§ Material for this exercise
::::

-- ==== Sys2Proof/Machine/ControlRows.lean ====
section
/-! DEFINITION. Meanings of the commands of 16_control_pair_and_mailboxes.md: the control pair, firmware, SPARE_INVOKE, the
host queue and channels, BAR4, and the I3C target. -/

namespace Sys2Proof.Machine

/-! ### The control pair -/

/-- CC_FAULT (R396, R398). -/
def execCcFault (k : CcFaultKind) (s : State) : Host.Outcome State Fault Refusal := .next (s.ccFault k)

/-- TAKEOVER_RESUMED: `us` is the pause of management (R397). -/
def execTakeoverResumed (us : BitVec 16) (s : State) : Host.Outcome State Fault Refusal := .next (s.takeOver us)

/-- WATCHDOG_RESET: no complex has asserted ACTIVE_HOLD for 100 ms once one has been started (R398). -/
def execWatchdogReset (s : State) : Host.Outcome State Fault Refusal :=
  let booting := s.ccRole 0 == ccBooting && s.ccRole 1 == ccBooting
  if s.phase != .running || s.ccHold 0 || s.ccHold 1 || booting || s.bootHeld then .next s
  else
    let c0 := s.fld (pgCC 0) 0x04C 0 3
    .next (s.platformReset 0x04 (if c0 != 0 then c0 else s.fld (pgCC 1) 0x04C 0 3))

/-- CORE_SELFTEST: the active complex repeats its core self-test; a failure is a fault (R396). -/
def execCoreSelftest (pass : Bool) (s : State) : Host.Outcome State Fault Refusal :=
  .next (if pass then s else s.ccFault .selfTest)

/-- STANDBY_FAULT (R396, R399). -/
def execStandbyFault (k : CcFaultKind) (s : State) : Host.Outcome State Fault Refusal := .next (s.standbyFails k)

/-- SCHEDULED_SWAP (R400). -/
def execScheduledSwap (us : BitVec 16) (s : State) : Host.Outcome State Fault Refusal := .next (s.scheduledSwap us)

/-- ROLE_SWAP (R400). -/
def execRoleSwap (us : BitVec 16) (s : State) : Host.Outcome State Fault Refusal :=
  .next (s.horore 0x07 (fun _ => true) (fun s m => s.roleSwap m us))

/-- STANDBY_READY: the former active complex has run its full self-test (R400). -/
def execStandbyReady (pass : Bool) (s : State) : Host.Outcome State Fault Refusal := .next (s.standbyReady pass)

/-! ### Firmware -/

/-- FIRMWARE_BOOT_LOAD: with the results of the complexes' boot self-tests (R398, R417). -/
def execFirmwareBootLoad (cc0Ok : Bool) (cc1Ok : Bool) (s : State) : Host.Outcome State Fault Refusal :=
  .next (s.bootLoad cc0Ok cc1Ok)

/-- RECOVER (R417). -/
def execRecover (p : Path) (cc : Bool) (s : State) : Host.Outcome State Fault Refusal :=
  .next (s.writeAt p (pgCC (ofBool cc)) 0x068 (fun s => s.recover (ofBool cc)))

/-- FW_STAGE (R418). -/
def execFwStage (s : State) : Host.Outcome State Fault Refusal :=
  .next (s.horore 0x08 (fun _ => true) (fun s m => s.fwStage m))

/-- FW_ACTIVATE (R418). -/
def execFwActivate (us : BitVec 16) (s : State) : Host.Outcome State Fault Refusal :=
  .next (s.horore 0x09 (fun _ => true) (fun s m => s.fwActivate m us))

/-! ### SPARE_INVOKE (R415) -/

/-- KIND of a SPARE_INVOKE. -/
def spareKind (m : HororeMsg) : Nat := fieldOf (hoWord m 1) 0 4

/-- SPARE_INVOKE of a cell. -/
def execSpareInvokeCell (s : State) : Host.Outcome State Fault Refusal :=
  .next (s.horore 0x0C (fun m => spareKind m == 0) (fun s m => s.spareCell m))

/-- SPARE_INVOKE of a pseudo-channel. -/
def execSpareInvokePc (s : State) : Host.Outcome State Fault Refusal :=
  .next (s.horore 0x0C (fun m => spareKind m == 1) (fun s m => s.sparePc m))

/-- SPARE_INVOKE of a row. -/
def execSpareInvokeRow (s : State) : Host.Outcome State Fault Refusal :=
  .next (s.horore 0x0C (fun m => spareKind m == 2) (fun s m => s.spareRow m))

/-- SPARE_INVOKE of a lane. -/
def execSpareInvokeLane (s : State) : Host.Outcome State Fault Refusal :=
  .next (s.horore 0x0C (fun m => spareKind m == 3) (fun s m => s.spareLane m))

/-! ### The host queue and channels -/

/-- HORORE_WORD_TIMEOUT: 1 ms after a header its words have not come; the message completes INVALID_FIELD in its turn and the words
that did come are gone (R412). -/
def execHororeWordTimeout (s : State) : Host.Outcome State Fault Refusal :=
  match s.txq with
  | [] => .next s
  | h :: _ =>
    if !s.hqServed then .next s
    else
      let s1 : State := { s with txq := [], taken := s.taken ++ [{ words := [h], timedOut := true }] }
      .next (if s.txq.length == 16 then s1.raise pgMBX 3 else s1).hoNext

/-- HQ_TX (R411): a write of the word in BAR2; over I3C the write of its upper half, with the lower half before it. -/
def execHqTx (p : Path) (w : BitVec 64) (s : State) : Host.Outcome State Fault Refusal :=
  match p with
  | .i3c =>
    .next ((s.i3cBar2Write bar2Hq (w.setWidth 32)).i3cBar2Write (bar2Hq + 4) (w.extractLsb' 32 32))
  | _ => .next (s.bar2Write bar2Hq 8 w)

/-- HQ_RX (R411): over I3C the read of the lower half, which takes the word. -/
def execHqRx (p : Path) (s : State) : Host.Outcome State Fault Refusal :=
  match p with
  | .i3c => .next (s.i3cBar2Read bar2Rx)
  | _ => .next (s.bar2Read bar2Rx 8)

/-- CHANNEL_WORD_WRITE (R407). -/
def execChannelWordWrite (p : Path) (ch : BitVec 12) (w : BitVec 64) (s : State) : Host.Outcome State Fault Refusal :=
  match p with
  | .i3c =>
    .next ((s.i3cBar2Write (8 * ch.toNat) (w.setWidth 32)).i3cBar2Write (8 * ch.toNat + 4) (w.extractLsb' 32 32))
  | _ => .next (s.bar2Write (8 * ch.toNat) 8 w)

/-- CHANNEL_WORD_READ (R403). -/
def execChannelWordRead (p : Path) (ch : BitVec 12) (s : State) : Host.Outcome State Fault Refusal :=
  match p with
  | .i3c => .next (s.i3cBar2Read (8 * ch.toNat))
  | _ => .next (s.bar2Read (8 * ch.toNat) 8)

/-- CH_CFG (R406). -/
def execChCfg (p : Path) (v : BitVec 32) (s : State) : Host.Outcome State Fault Refusal :=
  .next (s.writeAt p pgMBX 0x044 (fun s => s.chCfg v))

/-- FUNCTION_LEVEL_RESET (R402, R410). -/
def execFunctionLevelReset (s : State) : Host.Outcome State Fault Refusal := .next s.dropHostWords

/-- UPSTREAM_LINK_DOWN (R410). -/
def execUpstreamLinkDown (s : State) : Host.Outcome State Fault Refusal :=
  .next ((s.setFld (pgPCIE 0) 0x040 0 1 0).dropHostWords)

/-- BAR4_ACCESS: `wr` is the data of a write (R405). -/
def execBar4Access (off : BitVec 36) (len : Nat) (wr : Option (List (BitVec 8))) (s : State) :
    Host.Outcome State Fault Refusal :=
  .next (s.bar4 off (match wr with
    | some d => d.length
    | none => len) wr)

/-! ### The I3C target (R404) -/

/-- Give the target its dynamic address. -/
def State.setDyn (s : State) (a : BitVec 7) : State :=
  if s.phase == .inReset || s.phase == .ps3 then s else s.setFld pgMBX 0x058 0 7 a.toNat

/-- ENTDAA: a target that has no dynamic address takes the one it is assigned. -/
def execEntdaa (a : BitVec 7) (s : State) : Host.Outcome State Fault Refusal :=
  .next (if s.dynAddr == 0 then s.setDyn a else s)

/-- SETDASA from static address 0x2C. -/
def execSetdasa (st : BitVec 7) (a : BitVec 7) (s : State) : Host.Outcome State Fault Refusal :=
  .next (if st.toNat == 0x2C && s.dynAddr == 0 then s.setDyn a else s)

/-- I3C_PRIVATE_WRITE: address bit 31 selects BAR2 (R404). -/
def execI3cPrivateWrite (addr : BitVec 32) (v : BitVec 32) (s : State) : Host.Outcome State Fault Refusal :=
  if addr.getLsbD 31 then .next (s.i3cBar2Write (fieldOf addr.toNat 0 18) v)
  else
    let off := fieldOf addr.toNat 0 26
    .next (if off % 4 != 0 then s.accessError .i3c (pageOf off) (offOf off) else s.regWrite .i3c (pageOf off) (offOf off) v)

/-- I3C_PRIVATE_READ (R404). -/
def execI3cPrivateRead (addr : BitVec 32) (s : State) : Host.Outcome State Fault Refusal :=
  .next (if addr.getLsbD 31 then s.i3cBar2Read (fieldOf addr.toNat 0 18) else s.readOff .i3c (fieldOf addr.toNat 0 26))

end Sys2Proof.Machine
end

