-- ==== Sys2Proof/Certificates/Slice0/Obligations.lean ====
section
/-! DEFINITION. The statements for the provers, each a proposition about the model: what every family of commands does, the
state after reset, and what every step keeps. -/

open Sys2Proof Sys2Proof.Machine

/-- One step takes the command at the front of the queue: it is exec of that command in the state with the queue's rest. On an
empty queue the step is the tick of the model's own (log entry 1): one nanosecond passes. Where a clause rests on a choice of
the model's own, log entry 1 says so. -/
def Obligations.StepTakesFront : Prop :=
  (∀ (s : State) (c : Instr) (rest : List Instr), s.pending = c :: rest → step s = exec c { s with pending := rest }) ∧
  ∀ s : State, s.pending = [] → ∃ u, step s = .next u ∧ u.time = s.resume.time + 1 ∧ u.mem = s.resume.mem ∧ u.plots = s.resume.plots ∧ s.resume.cycles ≤ u.cycles

/-- R433, R435, Tables 02-4, 10-8, 14-8, 16-9, 16-10, 17-15 and 18-2: what reset leaves. The queue is empty, nothing is in memory,
on flash or in any table, no register is listed, so that each reads its reset value; the device is held in reset with its
stacks unpowered. The backup domain is as at its first power-up, which the model takes (log entry 8). Where a clause rests on
a choice of the model's own, log entries 8, 9, 12, 111, 112 say so. -/
def Obligations.ResetState : Prop :=
  let s := State.reset
  s.pending = [] ∧ Memory.wf s.mem = true ∧ Memory.wf s.cmem = true ∧ Memory.wf s.flash = true ∧ s.mem = [] ∧ s.plots = [] ∧ s.tenants = [] ∧ s.jobs = [] ∧ s.cells = [] ∧ s.cmds = [] ∧
  s.journals = [] ∧ s.phase = .inReset ∧ s.pins.platRstOutN = false ∧ s.pins.stkPwrEn = false ∧ s.running = none ∧ s.frozen = false ∧
  (∀ p o : Nat, s.rd p o = resetWord (p * 4096 + o)) ∧
  (∀ x ∈ [(pgPLM, 0x084, 0x100), (pgSEC, 0x040, 0), (pgSEC, 0x044, 0x3000), (pgSEC, 0x04C, 0xFFFFFFFF), (pgSEC, 0x070, 0xA), (pgCC 0, 0x040, 0), (pgCC 0, 0x044, 0x118),
      (pgMBX, 0x060, 0), (pgXBAR, 0x040, 0x1FFF), (pgPORT 0, 0x050, 0x05000400), (pgPORT 0, 0x450, 0x02800200), (pgPWR, 0x048, 0)], s.rd x.1 x.2.1 = BitVec.ofNat 32 x.2.2) ∧
  (∀ c : Nat, (s.cell c).state = .selftest) ∧ (∀ h : BitVec 16, (s.plot h).cur.state = .unused) ∧ (∀ l : LinkNo, (s.lnk l).state = 1)

/-- R32, R209, R214: every step keeps pool memory in its canonical form, whatever command it takes: the listed bytes stand in
rising order of their places, and none of them is the zero that an unlisted place reads as, so that memories that read alike
are the same list. Where a clause rests on a choice of the model's own, log entry 109 says so. -/
def Obligations.MemoryCanonicalKept : Prop :=
  ∀ s t : State, Memory.wf s.mem = true → step s = .next t → Memory.wf t.mem = true

/-! ### The cell instruction set -/

/-- R105, R106, Tables 04-3 and 04-6: for every thread that can run and every word with legal fields, each integer instruction
completes: Sd receives the value of Table 04-6, the thread goes on at PC + 8, and nothing else changes; a word whose RM or
unused fields are not zero, or whose EXT is 0b11, traps ILLEGAL. -/
def Obligations.ScalarIntegerResults : Prop :=
  ∀ (s : State) (c : BitVec 9) (t : BitVec 10) (th : Thread) (imm : Bool) (f : BitVec 48),
    s.canRun c t th = true →
    let legal : Prop := if imm then f.extractLsb' 34 4 = 0 ∧ f.extractLsb' 32 2 ≠ 3 else f.extractLsb' 0 33 = 0
    let d := opField f 43 5
    let a := th.getS (opField f 38 5)
    let low := f.extractLsb' 0 32
    let b := if imm then
        (if f.extractLsb' 32 2 = 0 then low.signExtend 64
         else if f.extractLsb' 32 2 = 1 then low.setWidth 64 else low ++ (0 : BitVec 32))
      else th.getS (opField f 33 5)
    ∀ p ∈ [
      (Instr.add c t imm f, a + b), (Instr.sub c t imm f, a - b), (Instr.mul c t imm f, a * b),
      (Instr.mulh c t imm f, (a.signExtend 128 * b.signExtend 128).extractLsb' 64 64),
      (Instr.mulhu c t imm f, (a.setWidth 128 * b.setWidth 128).extractLsb' 64 64),
      (Instr.div c t imm f, if b = 0 then BitVec.allOnes 64 else BitVec.ofInt 64 (a.toInt.tdiv b.toInt)),
      (Instr.divu c t imm f, if b = 0 then BitVec.allOnes 64 else BitVec.ofNat 64 (a.toNat / b.toNat)),
      (Instr.rem c t imm f, if b = 0 then a else BitVec.ofInt 64 (a.toInt.tmod b.toInt)),
      (Instr.remu c t imm f, if b = 0 then a else BitVec.ofNat 64 (a.toNat % b.toNat)),
      (Instr.and c t imm f, a &&& b), (Instr.or c t imm f, a ||| b), (Instr.xor c t imm f, a ^^^ b),
      (Instr.shl c t imm f, a <<< (b.extractLsb' 0 6)), (Instr.shr c t imm f, a >>> (b.extractLsb' 0 6)),
      (Instr.sar c t imm f, a.sshiftRight (opField64 b 0 6)),
      (Instr.min c t imm f, BitVec.ofInt 64 (min a.toInt b.toInt)),
      (Instr.max c t imm f, BitVec.ofInt 64 (max a.toInt b.toInt)),
      (Instr.minu c t imm f, BitVec.ofNat 64 (min a.toNat b.toNat)),
      (Instr.maxu c t imm f, BitVec.ofNat 64 (max a.toNat b.toNat)),
      (Instr.slt c t imm f, if a.toInt < b.toInt then 1 else 0),
      (Instr.sltu c t imm f, if a.toNat < b.toNat then 1 else 0),
      (Instr.seq c t imm f, if a = b then 1 else 0)],
      (legal → exec p.1 s = .next (s.retire c t (th.setS d p.2))) ∧ (¬legal → exec p.1 s = .next (s.trapped c t 0x02 0 0))

/-- R45, R99, R105 and R107, Table 04-6: the minors marked SS only, and PCVT. CLZ counts the leading zeros of a (64 of zero), POPC
its set bits, SEL gives a where Sc is not zero and else b; and each traps ILLEGAL as a word of major 0x02. PCVT of a pool
pointer: a null pointer gives zero; an offset of 2^44 or more, a handle without a window, and an offset at or beyond the
plot's size trap POINTER with detail 1, 2 and 3 in that order; otherwise Sd receives the window's base plus the offset. -/
def Obligations.CountsSelectAndPointers : Prop :=
  ∀ (s : State) (c : BitVec 9) (t : BitVec 10) (th : Thread) (f : BitVec 48),
    s.canRun c t th = true →
    let d := opField f 43 5
    let a := th.getS (opField f 38 5)
    let off := opField64 a 4 44 * 16
    let h := a.extractLsb' 48 16
    let w := s.window ((s.cell c.toNat).bind.extractLsb' 20 12) h.toNat
    (f.extractLsb' 0 38 = 0 → exec (.clz c t false f) s = .next (s.retire c t (th.setS d a.clz))) ∧
    (f.extractLsb' 0 38 = 0 → exec (.popc c t false f) s =
      .next (s.retire c t (th.setS d (BitVec.ofNat 64 ((List.range 64).countP (fun i => a.getLsbD i)))))) ∧
    (f.extractLsb' 0 28 = 0 → exec (.sel c t false f) s = .next (s.retire c t (th.setS d
      (if th.getS (opField f 28 5) ≠ 0 then a else th.getS (opField f 33 5))))) ∧
    (∀ i ∈ [Instr.clz c t true f, Instr.popc c t true f, Instr.sel c t true f], exec i s = .next (s.trapped c t 0x02 0 0)) ∧
    (f.extractLsb' 0 38 = 0 → exec (.pcvt c t f) s = .next (
      if a = 0 then s.retire c t (th.setS d 0)
      else if 2 ^ 44 ≤ off then s.trapped c t 0x07 1 0
      else if w.valid = false then s.trapped c t 0x07 2 0
      else if plotBytes (s.plot h).cur ≤ off then s.trapped c t 0x07 3 0
      else s.retire c t (th.setS d (BitVec.ofNat 64 ((w.base.toNat + off) % 2 ^ 57)))))

/-- R107 with R141, R151, R152, R154, R155 and R157: each scalar FP32 instruction completes for every thread that can run and
every word with legal fields; it writes the FP32 code of its result, bits [63:32] zero, and adds its sticky flags to those
already set. -/
def Obligations.ScalarFloatResults : Prop :=
  ∀ (s : State) (c : BitVec 9) (t : BitVec 10) (th : Thread) (f : BitVec 48),
    s.canRun c t th = true →
    f.extractLsb' 0 26 = 0 →
    let d := opField f 43 5
    let rm := opField f 26 2
    let code (n : Nat) : Nat := opField64 (th.getS n) 0 32
    let ca := code (opField f 38 5)
    let cb := code (opField f 33 5)
    let a := decodeFloat (ffmt 0) ca
    let b := decodeFloat (ffmt 0) cb
    let x := decodeFloat (ffmt 0) (code (opField f 28 5))
    let nan := a = .nan ∨ b = .nan
    let wr (r : Nat) (fl : Fl) : Host.Outcome State Fault Refusal :=
      .next (s.retire c t ((th.setS d (BitVec.ofNat 64 r)).addFlags fl))
    let once (v : Val × Fl) : Host.Outcome State Fault Refusal :=
      wr (roundTo 0 rm false v.1).1 (v.2 ||| (roundTo 0 rm false v.1).2)
    (opField f 28 5 = 0 → exec (.fadd c t f) s = once (vAdd rm a b)) ∧
    (opField f 28 5 = 0 → exec (.fsub c t f) s = once (vAdd rm a (vNeg b))) ∧
    (opField f 28 5 = 0 → exec (.fmul c t f) s = once (vMul a b)) ∧
    exec (.ffma c t f) s = once (vFma rm a b x) ∧
    (opField f 26 7 = 0 → exec (.fmin c t f) s =
      wr (if nan then 0x7FC00000 else if vCmpZ b a = .lt then cb else ca) 0) ∧
    (opField f 26 7 = 0 → exec (.fmax c t f) s =
      wr (if nan then 0x7FC00000 else if vCmpZ b a = .gt then cb else ca) 0) ∧
    (opField f 26 7 = 0 → exec (.feq c t f) s = wr (if ¬nan ∧ vCmp a b = .eq then 1 else 0) 0) ∧
    (opField f 26 7 = 0 → exec (.flt c t f) s = wr (if ¬nan ∧ vCmp a b = .lt then 1 else 0) 0) ∧
    (opField f 26 7 = 0 → exec (.fle c t f) s = wr (if ¬nan ∧ vCmp a b ≠ .gt then 1 else 0) 0) ∧
    (opField f 28 10 = 0 → exec (.fcvti c t f) s =
      wr (roundInt 64 rm true a).1 (roundInt 64 rm true a).2) ∧
    (opField f 28 10 = 0 → exec (.icvtf c t f) s =
      once (.fin (decide ((th.getS (opField f 38 5)).toInt < 0)) (th.getS (opField f 38 5)).toInt.natAbs 0, 0))

/-- R151: the one rounding of a finite value m * 2^e to a format in each mode, when it does not overflow. The result is a multiple
of the last kept bit 2^q that lies within one such bit of the value: toward zero in RTZ, never below it in RU, never above it
in RD, and no other multiple of 2^q is nearer in RNE, an even one being taken of two that are equally near. -/
def Obligations.RoundingIsCorrect : Prop :=
  ∀ (code : Nat) (neg : Bool) (m : Nat) (e : Int), code ≤ 9 →
    let f := ffmt code
    let mag (k : Nat) (q : Int) : Rat := k * (2 : Rat) ^ q
    let sgn : Rat := if neg then -1 else 1
    ∀ rm ≤ 3,
      let r := roundFloat f rm neg m e
      r.k ≤ 2 ^ f.p ∧ f.emin - f.mbits ≤ r.q ∧
      (r.inexact = true ↔ mag r.k r.q ≠ mag m e) ∧
      (r.overflow = true ↔ mag f.kmax f.qmax < mag r.k r.q) ∧
      (rm = 1 → mag r.k r.q ≤ mag m e ∧ mag m e < mag (r.k + 1) r.q) ∧
      (rm = 2 → sgn * mag m e ≤ sgn * mag r.k r.q) ∧
      (rm = 3 → sgn * mag r.k r.q ≤ sgn * mag m e) ∧
      (rm = 0 → ∀ j : Nat, |mag r.k r.q - mag m e| ≤ |mag j r.q - mag m e| ∧
        (|mag r.k r.q - mag m e| = |mag j r.q - mag m e| → j ≠ r.k → r.k % 2 = 0))

/-- R100 and R108: each branch completes: B goes to PC + 8 * OFS where its condition holds and else on at PC + 8, BL and JRL write
PC + 8 to their link register (S0 discards it), and a target outside the image or not a multiple of 8 traps FETCH with nothing
written. A word with a nonzero unused field, a reserved condition or a register that the condition does not take traps
ILLEGAL. Where a clause rests on a choice of the model's own, log entry 43 says so. -/
def Obligations.BranchResults : Prop :=
  ∀ (s : State) (c : BitVec 9) (t : BitVec 10) (th : Thread) (f : BitVec 48),
    s.canRun c t th = true →
    let ra := opField f 43 5
    let rb := opField f 38 5
    let cond := opField f 34 4
    let len := s.imageLen (s.cell c.toNat)
    let rel : Int := th.pc.toNat + 8 * (f.extractLsb' 0 32).toInt
    let target (n : Nat) (y : Thread) : State :=
      if n % 8 ≠ 0 ∨ pastImage len n = true then s.trapped c t 0x01 0 0
      else s.withThread c t { y with pc := BitVec.ofNat 24 n, run := .ready }
    let near (y : Thread) : State := if rel < 0 then target (2 ^ 24) y else target rel.toNat y
    let link : W64 := BitVec.ofNat 64 (th.pc.toNat + 8)
    let a := th.getS ra
    let b := th.getS rb
    let holds : Prop := match cond with
      | 0 => True
      | 1 => a = b
      | 2 => a ≠ b
      | 3 => a.toInt < b.toInt
      | 4 => b.toInt ≤ a.toInt
      | 5 => a.toNat < b.toNat
      | 6 => b.toNat ≤ a.toNat
      | 7 => th.getM (ra % 8) ≠ 0
      | _ => th.getM (ra % 8) = 0
    let illegal : Host.Outcome State Fault Refusal := .next (s.trapped c t 0x02 0 0)
    let bOk : Prop := f.extractLsb' 32 2 = 0 ∧ cond ≤ 8 ∧ (cond = 0 → ra = 0) ∧ (7 ≤ cond → ra < 8) ∧ (cond = 0 ∨ 7 ≤ cond → rb = 0)
    (bOk → (holds → exec (.b c t f) s = .next (near th)) ∧ (¬holds → exec (.b c t f) s = .next (s.retire c t th))) ∧
    (¬bOk → exec (.b c t f) s = illegal) ∧
    exec (.bl c t f) s = (if f.extractLsb' 32 11 = 0 then .next (near (th.setS ra link)) else illegal) ∧
    exec (.jr c t f) s = (if f.extractLsb' 0 43 = 0 then .next (target a.toNat th) else illegal) ∧
    exec (.jrl c t f) s = (if f.extractLsb' 0 38 = 0 then .next (target a.toNat (th.setS rb link)) else illegal)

::::

Each line holding "lower" in the records should be copied out.

§ Response area
/-- HQ_TX (R411): a write of the word in BAR2; over I3C the write of its upper half, with the lower half before it. -/
/-- HQ_RX (R411): over I3C the read of the lower half, which takes the word. -/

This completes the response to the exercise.